▸ **Stored data entries**:
- Opening Delimiter -

/-- A slot's record resumed once; a changed active copy is Decanted anew (R44, R118). -/
def State.resumeSlot (s : State) (n : Ch) (k : SlotId) (i : Intent) (m : Manifest) (ok : Bool) : State :=
  if ((s.chan n).slot k).upd ≠ .idle then s
  else
    let u := s.resumeUpdate n k i m ok
    if (u.chan n).st = .decanting ∧ u.actCopy n k ≠ s.actCopy n k then u.startDecant n else u

/-- A sector refresh found open goes on from its last completed step, from the vault refresh buffer (R123). -/
def State.resumeRefresh (s : State) (n : Ch) (k : SlotId) (i : Intent) : State :=
  let part : PartId := ⟨i.dst % 2, Nat.mod_lt _ (by decide)⟩
  let unit := i.dst / 4096 * 4096 / max 4096 ((s.chan n).prt part).unit
  s.updPart n part (fun p => { p with refresh := some (k, unit, i.step) })

/-- RECOVER entered again after a power failure in RECOVER (R57). -/
def State.recoverAgain (s : State) : State :=
  match s.plat.lastRec with
  | some r => if r.mode = 4 ∧ (s.plat.mode = .hold ∨ s.plat.mode = .verify ∨ s.plat.mode = .guard) then s.setMode .recover r.cause else s
  | none => s

/-- A recovery found open (R57): RECOVER is entered again where the power failed in it, and the recovery goes on from its last completed
step, from the golden copy or the vault's image as the record's source says; of a streamed image the source is asked again. -/
def State.resumeRecovery (s : State) (n : Ch) (k : SlotId) (i : Intent) (m : Manifest) : State :=
  let s := s.recoverAgain
  if (s.chan n).st ≠ .decanting then s
  else
    let job := s.newRec n [k.val] 0 false
    let src := if i.src = 0 then 0 else if 2 ≤ i.src % 16 then 3 else 2
    s.reimage n (if src = 0 then { job with source := 3 } else { job with source := src, st := .writing, step := i.step, man := some m })

/-- INTENT_RESUME (R57, R118, R123, R290): an open record found at start is resumed, or rolled back, once its part is no longer busy,
EV515. A repair's record is closed as rolled back, since Decanting or Racking finds its pages again (R160). With no Rootstock every
record is left untouched (R297). -/
def execIntentResume (kind : Nat) (chan slot : Nat) (m : Manifest) (ok : Bool) (s : State) : Host.Outcome State Fault Refusal :=
  .next (match (liveIntents s.vault.intents).find? (fun i => decide (i.kind = kind ∧ i.chan = chan ∧ i.slot = slot)) with
    | none => s
    | some i =>
      if s.powered = false ∨ s.plat.mode = .lockdown ∨ s.plat.fwRuns = false ∨ s.journalKey = none then s
      else
        let back := fun (s : State) => s.intent i.kind chan slot 2 i.step i.nsteps i.src i.dst i.arg
        let t :=
          if h : chan < 8 then
            let n : Ch := ⟨chan, h⟩
            let k : SlotId := ⟨slot % 4, Nat.mod_lt _ (by decide)⟩
            match kind with
            | 7 => if (s.chan n).st = .reimaging ∨ (s.recOf n).isSome then s else (s.raise 515 (vaultArg 0x20000 0)).resumeRecovery n k i m
            | 5 => if allParts.any (fun q => ((s.chan n).prt q).refresh.isSome) then s else (s.raise 515 (vaultArg 0x20000 0)).resumeRefresh n k i
            | 1 => (s.raise 515 (vaultArg 0x20000 0)).resumeSlot n k i m ok
            | 2 => (s.raise 515 (vaultArg 0x20000 0)).resumeSlot n k i m ok
            | 3 => (s.raise 515 (vaultArg 0x20000 0)).resumeSlot n k i m ok
            | _ => back (s.raise 515 (vaultArg 0x20000 0))
          else if kind = 3 ∨ kind = 7 then s.raise 515 (vaultArg 0x20000 0)
          else back (s.raise 515 (vaultArg 0x20000 0))
        t.vaultRestored)

/-! ## Device restart (R49, R50) -/

/-- DEVICE_RESTART (R49, R50): with a cause a restart has; by a watchdog or monitor the journal is not flushed. -/
def execDeviceRestart (cause : Nat) (s : State) : Host.Outcome State Fault Refusal :=
  .next (match cause with
    | 1 => s.deviceRestart 1 0x4#32 false
    | 2 => s.deviceRestart 2 0x8#32 true
    | 3 => s.deviceRestart 3 0x10#32 true
    | 0xC => s.deviceRestart 0xC 0x20#32 true
    | 0xD => s.deviceRestart 0xD 0x40#32 true
    | _ => s)

end Sys2Proof.Machine
end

- Closing Delimiter -

▸ **What you have to do**:
All lines in the data above from the one with "let back := fun" through the one with "1 => (s.raise" must be repeated exactly, and no others.

▸ **Result for this task**:
        let back := fun (s : State) => s.intent i.kind chan slot 2 i.step i.nsteps i.src i.dst i.arg
        let t :=
          if h : chan < 8 then
            let n : Ch := ⟨chan, h⟩
            let k : SlotId := ⟨slot % 4, Nat.mod_lt _ (by decide)⟩
            match kind with
            | 7 => if (s.chan n).st = .reimaging ∨ (s.recOf n).isSome then s else (s.raise 515 (vaultArg 0x20000 0)).resumeRecovery n k i m
            | 5 => if allParts.any (fun q => ((s.chan n).prt q).refresh.isSome) then s else (s.raise 515 (vaultArg 0x20000 0)).resumeRefresh n k i
            | 1 => (s.raise 515 (vaultArg 0x20000 0)).resumeSlot n k i m ok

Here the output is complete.